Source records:
-- ==== Sys2Proof/Laws/State.lean ====
section
/-! SUPPORT. One lemma per field per update of `State`: what a named update leaves of every other field, and what it makes of its own. -/

namespace Sys2Proof.Machine

open Sys2Proof

/-! ### modLink: the fields it leaves -/

@[simp] theorem State.modLink_time (s : State) (l : LinkIx) (f : Link → Link) : (s.modLink l f).time = s.time := rfl
@[simp] theorem State.modLink_groups (s : State) (l : LinkIx) (f : Link → Link) : (s.modLink l f).groups = s.groups := rfl
@[simp] theorem State.modLink_services (s : State) (l : LinkIx) (f : Link → Link) : (s.modLink l f).services = s.services := rfl
@[simp] theorem State.modLink_zones (s : State) (l : LinkIx) (f : Link → Link) : (s.modLink l f).zones = s.zones := rfl
@[simp] theorem State.modLink_inputs (s : State) (l : LinkIx) (f : Link → Link) : (s.modLink l f).inputs = s.inputs := rfl
@[simp] theorem State.modLink_arbiter (s : State) (l : LinkIx) (f : Link → Link) : (s.modLink l f).arbiter = s.arbiter := rfl
@[simp] theorem State.modLink_combiner (s : State) (l : LinkIx) (f : Link → Link) : (s.modLink l f).combiner = s.combiner := rfl
@[simp] theorem State.modLink_path (s : State) (l : LinkIx) (f : Link → Link) : (s.modLink l f).path = s.path := rfl
@[simp] theorem State.modLink_orders (s : State) (l : LinkIx) (f : Link → Link) : (s.modLink l f).orders = s.orders := rfl
@[simp] theorem State.modLink_notices (s : State) (l : LinkIx) (f : Link → Link) : (s.modLink l f).notices = s.notices := rfl
@[simp] theorem State.modLink_poster (s : State) (l : LinkIx) (f : Link → Link) : (s.modLink l f).poster = s.poster := rfl
@[simp] theorem State.modLink_pending (s : State) (l : LinkIx) (f : Link → Link) : (s.modLink l f).pending = s.pending := rfl
@[simp] theorem State.modLink_group (s : State) (l : LinkIx) (f : Link → Link) (g' : GroupIx) : (s.modLink l f).group g' = s.group g' := rfl
@[simp] theorem State.modLink_service (s : State) (l : LinkIx) (f : Link → Link) (v' : ServiceIx) : (s.modLink l f).service v' = s.service v' := rfl
@[simp] theorem State.modLink_zone (s : State) (l : LinkIx) (f : Link → Link) (z' : ZoneIx) : (s.modLink l f).zone z' = s.zone z' := rfl
@[simp] theorem State.modLink_input (s : State) (l : LinkIx) (f : Link → Link) (i' : InputIx) : (s.modLink l f).input i' = s.input i' := rfl

theorem State.modLink_link_eq (s : State) (l x : LinkIx) (f : Link → Link) :
    (s.modLink l f).link x = if l = x then f (s.link l) else s.link x := by
  simp only [State.modLink, State.link, Fin.getElem_fin, Vector.getElem_set, Fin.val_inj]

@[simp] theorem State.modLink_link_same (s : State) (l : LinkIx) (f : Link → Link) : (s.modLink l f).link l = f (s.link l) := by
  simp [State.modLink_link_eq]

theorem State.modLink_link_other (s : State) (l x : LinkIx) (f : Link → Link) (h : l ≠ x) : (s.modLink l f).link x = s.link x := by
  simp [State.modLink_link_eq, h]

/-- Two changes of one record are one. -/
@[simp] theorem State.modLink_modLink (s : State) (l : LinkIx) (f k : Link → Link) :
    (s.modLink l f).modLink l k = s.modLink l (fun x => k (f x)) := by
  simp [State.modLink, Vector.set_set]

/-! ### modGroup: the fields it leaves -/

@[simp] theorem State.modGroup_time (s : State) (g : GroupIx) (f : Group → Group) : (s.modGroup g f).time = s.time := rfl
@[simp] theorem State.modGroup_links (s : State) (g : GroupIx) (f : Group → Group) : (s.modGroup g f).links = s.links := rfl
@[simp] theorem State.modGroup_services (s : State) (g : GroupIx) (f : Group → Group) : (s.modGroup g f).services = s.services := rfl
@[simp] theorem State.modGroup_zones (s : State) (g : GroupIx) (f : Group → Group) : (s.modGroup g f).zones = s.zones := rfl
@[simp] theorem State.modGroup_inputs (s : State) (g : GroupIx) (f : Group → Group) : (s.modGroup g f).inputs = s.inputs := rfl
@[simp] theorem State.modGroup_arbiter (s : State) (g : GroupIx) (f : Group → Group) : (s.modGroup g f).arbiter = s.arbiter := rfl
@[simp] theorem State.modGroup_combiner (s : State) (g : GroupIx) (f : Group → Group) : (s.modGroup g f).combiner = s.combiner := rfl
@[simp] theorem State.modGroup_path (s : State) (g : GroupIx) (f : Group → Group) : (s.modGroup g f).path = s.path := rfl
@[simp] theorem State.modGroup_orders (s : State) (g : GroupIx) (f : Group → Group) : (s.modGroup g f).orders = s.orders := rfl
@[simp] theorem State.modGroup_notices (s : State) (g : GroupIx) (f : Group → Group) : (s.modGroup g f).notices = s.notices := rfl
@[simp] theorem State.modGroup_poster (s : State) (g : GroupIx) (f : Group → Group) : (s.modGroup g f).poster = s.poster := rfl
@[simp] theorem State.modGroup_pending (s : State) (g : GroupIx) (f : Group → Group) : (s.modGroup g f).pending = s.pending := rfl
@[simp] theorem State.modGroup_link (s : State) (g : GroupIx) (f : Group → Group) (l' : LinkIx) : (s.modGroup g f).link l' = s.link l' := rfl
@[simp] theorem State.modGroup_service (s : State) (g : GroupIx) (f : Group → Group) (v' : ServiceIx) : (s.modGroup g f).service v' = s.service v' := rfl
@[simp] theorem State.modGroup_zone (s : State) (g : GroupIx) (f : Group → Group) (z' : ZoneIx) : (s.modGroup g f).zone z' = s.zone z' := rfl
@[simp] theorem State.modGroup_input (s : State) (g : GroupIx) (f : Group → Group) (i' : InputIx) : (s.modGroup g f).input i' = s.input i' := rfl

theorem State.modGroup_group_eq (s : State) (g x : GroupIx) (f : Group → Group) :
    (s.modGroup g f).group x = if g = x then f (s.group g) else s.group x := by
  simp only [State.modGroup, State.group, Fin.getElem_fin, Vector.getElem_set, Fin.val_inj]

@[simp] theorem State.modGroup_group_same (s : State) (g : GroupIx) (f : Group → Group) : (s.modGroup g f).group g = f (s.group g) := by
  simp [State.modGroup_group_eq]

theorem State.modGroup_group_other (s : State) (g x : GroupIx) (f : Group → Group) (h : g ≠ x) : (s.modGroup g f).group x = s.group x := by
  simp [State.modGroup_group_eq, h]

/-- Two changes of one record are one. -/
@[simp] theorem State.modGroup_modGroup (s : State) (g : GroupIx) (f k : Group → Group) :
    (s.modGroup g f).modGroup g k = s.modGroup g (fun x => k (f x)) := by
  simp [State.modGroup, Vector.set_set]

### [Assigned task]
Please return every line of the records above that contains the word "only".

### [Exercise answer]
  simp only [State.modLink, State.link, Fin.getElem_fin, Vector.getElem_set, Fin.val_inj]
  simp only [State.modGroup, State.group, Fin.getElem_fin, Vector.getElem_set, Fin.val_inj]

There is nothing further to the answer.